# new victorian haps



## pro zac (Apr 24, 2008)

well i got some new fish and i decided im going to stick with victorian haps i bought 3 the other day 2 males and 1 female im not sure exactly what type they are though. i havent taken any pics yet.

the dominant male is almost all black with greenish bars(3) and red edged fins! he/s *******! the other male is greyish/blue with 3 bars (he doesnt get as dark as the lack one) and the female is silverish green!

i might get rid of my acei and my albino re striped tiger and my 2 tretacephalus if theres any problems! im stickin with all victorian haps from here on out whenever i can find them! there hard to find around here!

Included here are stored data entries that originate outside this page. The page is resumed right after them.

-- ==== Sys2Proof/Machine/Step.lean ====
section
/-! DEFINITION. One step: the command at the front of the queue, or one bell tick of time while the queue is empty. -/

namespace Sys2Proof.Machine

/-- One step (log entry 1): with a command waiting, its effect on the state with the queue's rest; with none, one tick of
1.6 ns passes. -/
def step (s : State) : Host.Outcome State Fault Refusal :=
  match s.pending with
  | [] => .next (s.pass 1)
  | i :: l => exec i { s with pending := l }

/-- The state with the command that a word spells at the front of its queue. The table of operations gives no row any bits,
so no word spells one. -/
def State.withFetchWord (s : State) (nbits w : Nat) : State :=
  match decodeTableWord nbits w with
  | some i => { s with pending := i :: s.pending }
  | none => s

end Sys2Proof.Machine
end

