-- ==== Sys2Proof/WellFormed.lean ====
section
/-! DEFINITION. Commands whose operands lie within the limits that the manual sets and that their types do not. -/

namespace Sys2Proof

/-- A place in a codeword of 5440 bits (R115). -/
def StampIn.ok (x : StampIn) : Bool := decide (x.f.toNat < 5440)

/-- A place in a codeword of 5440 bits (R115). -/
def StampOut.ok (x : StampOut) : Bool := decide (x.f.toNat < 5440)

/-- No two elements name the same slot. -/
def slotsDiffer (l : List (Fin 16)) : Bool := l.eraseDups.length == l.length

/-- The operands of a command lie within the manual's limits; every other operand's type holds exactly its values. -/
def Instr.wellFormed : Instr → Bool
  | .monitorEvaluation ms => slotsDiffer (ms.map (fun m => m.slot))
  | .longWindowEvaluation ms => slotsDiffer (ms.map (fun m => m.slot))
  | .frameReceive _ x _ => x.ok
  | .treeRegReceive _ _ _ wr count words =>
    decide (1 ≤ count.toNat ∧ count.toNat ≤ 64) && (!wr || words.length == count.toNat)
  | .treeImageReceive _ _ _ _ _ data => decide (1 ≤ data.length ∧ data.length ≤ 1000)
  | .wghConfig _ _ args => decide (args.length ≤ 15)
  | .wghSetParam _ args => decide (args.length ≤ 15)
  | .wghVerify _ args => decide (args.length ≤ 15)
  | .wghPassthrough _ _ words => decide (words.length ≤ 15)
  | _ => true

end Sys2Proof
end

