-- ==== Sys2Proof/Certificates/Slice0/Obligations.lean ====
section
/-! DEFINITION. The statements for the provers. -/

open Sys2Proof Sys2Proof.Machine

/-- R10, R11, R12, R99, R546: what REGISTER_WRITE, MULTIWORD_HIGH_WRITE, SHADOW_WRITE, MULTIWORD_LOW_READ, RC_FIELD_READ,
COMMIT_MARK_WRITE and COMMIT_PEND_CLEAR do where the access reaches its registers: every register of a written word takes
it; a lower word of a multi-word value is only held; the low word of a multi-word value latches the rest; fields that clear
on read do; marks set and W1C bits clear pending units. Readings of the model: log entries 41, 61, 68, 69. -/
def Obligations.RegisterCommandsComplete : Prop :=
  -- a written word goes to every register that lies in it
  (∀ (r : Req) (a v : BitVec 32) (b : Blk) (s : State), WordOpen s r b a.toNat →
    exec (.registerWrite r a v false) s =
      .next ((regsAt a.toNat).foldl (fun s g => s.wordInto r a.toNat v.toNat g) s).ok) ∧
  -- the highest word of a multi-word value brings the whole value, with the words its requester holds
  (∀ (r : Req) (a v : BitVec 32) (b : Blk) (g : Reg) (s : State), WordOpen s r b a.toNat → regsAt a.toNat = [g] →
    1 < g.words → g.k + 1 = g.words → (∃ f ∈ g.fields, f.desc.acc.writable = true) →
    exec (.multiwordHighWrite r a v) s =
      .next (((s.holdClearAll r (a.toNat - 4 * g.k) g.words).regWrite r a.toNat g
        (s.heldValue r (a.toNat - 4 * g.k) g.words v.toNat)).ok)) ∧
  -- a lower word is held for its requester and changes no register
  (∀ (r : Req) (a v : BitVec 32) (b : Blk) (g : Reg) (s : State), WordOpen s r b a.toNat → regsAt a.toNat = [g] →
    1 < g.words → g.k + 1 < g.words → (∃ f ∈ g.fields, f.desc.acc.writable = true) →
    ∃ u : State, exec (.registerWrite r a v false) s = .next u.ok ∧ u.heldOr r a.toNat = v.toNat ∧
      (∀ f i, u.rd f i = s.rd f i) ∧ (∀ f i, u.rdA f i = s.rdA f i) ∧ (∀ x i, u.h x i = s.h x i) ∧
      (∀ q d, u.byte q d = s.byte q d)) ∧
  -- a shadow takes the value and marks its unit, and the setting in effect stays (GLB_COMMIT idle)
  (∀ (r : Req) (f : Fld) (i new : Nat) (s : State), f.desc.shadow = true → s.fieldOk r f i new = true → s.cstate = 0 →
    f ≠ .glb .COMMIT_PEND → (∃ u : State, s.fieldSet r f i new = u ∧ u.rd f i = trunc f.desc.width new ∧
      u.rd (.glb .COMMIT_PEND) 0 = trunc 256 (setBit (shadowUnit f i) (s.rd (.glb .COMMIT_PEND) 0)) ∧
      Frame s u [(f, i), (.glb .COMMIT_PEND, 0)] [])) ∧
  (∀ (r : Req) (a v : BitVec 32) (b : Blk) (s : State), WordOpen s r b a.toNat →
    exec (.shadowWrite r a v) s =
      .next ((regsAt a.toNat).foldl (fun s g => s.wordInto r a.toNat v.toNat g) s).ok) ∧
  -- the low word of a multi-word value copies the upper words into the requester's latch
  (∀ (r : Req) (a : BitVec 32) (b : Blk) (g : Reg) (s : State), WordOpen s r b a.toNat → regsAt a.toNat = [g] →
    1 < g.words → g.k = 0 → g.grp ≠ .ECAP → g.grp ≠ .CTR → g.grp ≠ .CRI → g.fields.any freeField = false →
    ∃ u : State, exec (.multiwordLowRead r a) s = .next (u.ok (s.regVal g % 2 ^ 32)) ∧ u.latchOf r = s.regVal g / 2 ^ 32 ∧
      (∀ f i, u.rd f i = s.rd f i) ∧ (∀ f i, u.rdA f i = s.rdA f i) ∧ (∀ x i, u.h x i = s.h x i) ∧
      (∀ q d, u.byte q d = s.byte q d)) ∧
  -- fields that clear on read do so
  (∀ (r : Req) (a : BitVec 32) (b : Blk) (g : Reg) (s : State), WordOpen s r b a.toNat → regsAt a.toNat = [g] →
    g.words = 1 → g.grp ≠ .ECAP → g.grp ≠ .CTR → g.grp ≠ .CRI → g.fields.any freeField = false →
    exec (.rcFieldRead r a) s = .next ((s.rcClear g).ok (s.regVal g / 2 ^ (32 * g.k) % 2 ^ 32))) ∧
  -- a mark sets the bits of present units, and only those
  (∀ (r : Req) (k : Fin 8) (v : BitVec 32) (s : State), Reaches s r .GLB 0 → v ≠ 0 → s.cstate = 0 →
    ∃ u : State, exec (.commitMarkWrite r k v) s = .next u.ok ∧
      (∀ n, n < 222 → bit n (u.rd (.glb .COMMIT_PEND) 0) =
        (bit n (s.rd (.glb .COMMIT_PEND) 0) ||
          (decide (n / 32 = k.val) && v.getLsbD (n % 32) && unitPresent s.variant n))) ∧
      Frame s u [(.glb .COMMIT_PEND, 0)] []) ∧
  -- a clear takes the written bits out
  (∀ (r : Req) (k : Fin 8) (v : BitVec 32) (s : State), Reaches s r .GLB 0 →
    ∃ u : State, exec (.commitPendClear r k v) s = .next u.ok ∧
      (∀ n, n < 222 → bit n (u.rd (.glb .COMMIT_PEND) 0) =
        (bit n (s.rd (.glb .COMMIT_PEND) 0) && !(decide (n / 32 = k.val) && v.getLsbD (n % 32)))) ∧
      Frame s u [(.glb .COMMIT_PEND, 0)] [])
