-- ==== Sys2Proof/Laws/Bits.lean ====
section
/-! SUPPORT. Bits of numbers: what each bit operation does to each bit. -/

namespace Sys2Proof

theorem bit_testBit (k n : Nat) : bit k n = n.testBit k := by
  simp only [bit, Nat.testBit_eq_decide_div_mod_eq]
  by_cases h : n / 2 ^ k % 2 = 1 <;> simp [h]

@[simp] theorem bit_zero (k : Nat) : bit k 0 = false := by simp [bit_testBit]

@[simp] theorem bit_or (k a b : Nat) : bit k (a ||| b) = (bit k a || bit k b) := by simp [bit_testBit]

@[simp] theorem bit_and (k a b : Nat) : bit k (a &&& b) = (bit k a && bit k b) := by simp [bit_testBit]

@[simp] theorem bit_xor (k a b : Nat) : bit k (a ^^^ b) = (bit k a ^^ bit k b) := by simp [bit_testBit]

@[simp] theorem bit_andNot (k a b : Nat) : bit k (andNot a b) = (bit k a && !bit k b) := by
  simp only [andNot, bit_xor, bit_and]; cases bit k a <;> cases bit k b <;> rfl

theorem bit_trunc (k w n : Nat) : bit k (trunc w n) = (decide (k < w) && bit k n) := by
  simp [bit_testBit, trunc, Nat.testBit_mod_two_pow]

theorem setBit_or (k n : Nat) : setBit k n = n ||| 2 ^ k := by
  unfold setBit
  split
  · next h =>
    rw [bit_testBit] at h
    apply Nat.eq_of_testBit_eq
    intro j
    rw [Nat.testBit_or, Nat.testBit_two_pow]
    by_cases e : k = j
    · subst e; simp [h]
    · simp [e]
  · next h =>
    rw [bit_testBit] at h
    have e : n &&& 2 ^ k = 0 := by
      apply Nat.eq_of_testBit_eq
      intro j
      rw [Nat.testBit_and, Nat.testBit_two_pow, Nat.zero_testBit]
      by_cases e : k = j
      · subst e; simpa using h
      · simp [e]
    have hw : n + 2 ^ k < 2 ^ (n + 2 ^ k) := Nat.lt_two_pow_self
    have hz : BitVec.ofNat (n + 2 ^ k) n &&& BitVec.ofNat (n + 2 ^ k) (2 ^ k) = 0#(n + 2 ^ k) := by
      rw [← BitVec.ofNat_and, e]
    have ha := congrArg BitVec.toNat (BitVec.add_eq_or_of_and_eq_zero _ _ hz)
    have ho : n ||| 2 ^ k < 2 ^ (n + 2 ^ k) := Nat.or_lt_two_pow (Nat.lt_of_le_of_lt (Nat.le_add_right _ _) hw) (Nat.lt_of_le_of_lt (Nat.le_add_left _ _) hw)
    rw [← BitVec.ofNat_add, ← BitVec.ofNat_or, BitVec.toNat_ofNat, BitVec.toNat_ofNat, Nat.mod_eq_of_lt hw,
      Nat.mod_eq_of_lt ho] at ha
    exact ha

@[simp] theorem bit_setBit (j k n : Nat) : bit j (setBit k n) = (bit j n || decide (j = k)) := by
  rw [setBit_or, bit_or, bit_testBit j (2 ^ k), Nat.testBit_two_pow]
  congr 1
  by_cases h : k = j
  · simp [h]
  · simp [h, Ne.symm h]

theorem bit_foldl_setBit (ks : List Nat) (j m : Nat) :
    bit j (ks.foldl (fun m k => setBit k m) m) = (bit j m || decide (j ∈ ks)) := by
  induction ks generalizing m with
  | nil => simp
  | cons k t ih =>
    rw [List.foldl_cons, ih, bit_setBit]
    by_cases h : j = k <;> simp [h]

@[simp] theorem bit_maskOf (ks : List Nat) (j : Nat) : bit j (maskOf ks) = decide (j ∈ ks) := by
  rw [maskOf, bit_foldl_setBit]; simp

theorem mem_bitsOf (w n k : Nat) : k ∈ bitsOf w n ↔ k < w ∧ bit k n = true := by
  simp [bitsOf]

theorem bits_lt (lsb w n : Nat) : bits lsb w n < 2 ^ w := Nat.mod_lt _ (Nat.two_pow_pos w)

theorem trunc_lt (w n : Nat) : trunc w n < 2 ^ w := Nat.mod_lt _ (Nat.two_pow_pos w)

theorem trunc_of_lt {w n : Nat} (h : n < 2 ^ w) : trunc w n = n := Nat.mod_eq_of_lt h

theorem satAdd_of_le {w a b : Nat} (h : a + b ≤ 2 ^ w - 1) : satAdd w a b = a + b := Nat.min_eq_left h

theorem satAdd_lt (w a b : Nat) : satAdd w a b < 2 ^ w :=
  Nat.lt_of_le_of_lt (Nat.min_le_right _ _) (Nat.sub_lt (Nat.two_pow_pos w) Nat.one_pos)

end Sys2Proof
end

any suggestions or possible ideas, or id'ing the fish let me know!

thanks


----------



## samaki (Oct 25, 2002)

Hi
It's almost impossible to tell you what fish you have with such a description. Even with pix, it's sometimes very hard to say exactly what it could be  as many species are looking the same at the first sight
xris


----------



## pro zac (Apr 24, 2008)

ya i understand i have some pics to put up but im not sure how to do it!


----------



## pro zac (Apr 24, 2008)




----------



## samaki (Oct 25, 2002)

Hi
It seems to be a hap sp44(or a species like) with a non conform black body color.
xris


----------



## pro zac (Apr 24, 2008)

awesome thanks!
its my favortie fish in the tank


----------



## Dewdrop (Nov 20, 2007)

You have tretacephalus in with acei? Won't the tretacephalus kill the acei?


----------



## pro zac (Apr 24, 2008)

well so far there is no problem, i actually found out my acei, is not an acei im still not sure exactly what it is its hard to tell, if i have any problems im going to remove any of the problem fish i dont want my flame back or any of my vics gettin hurt!


----------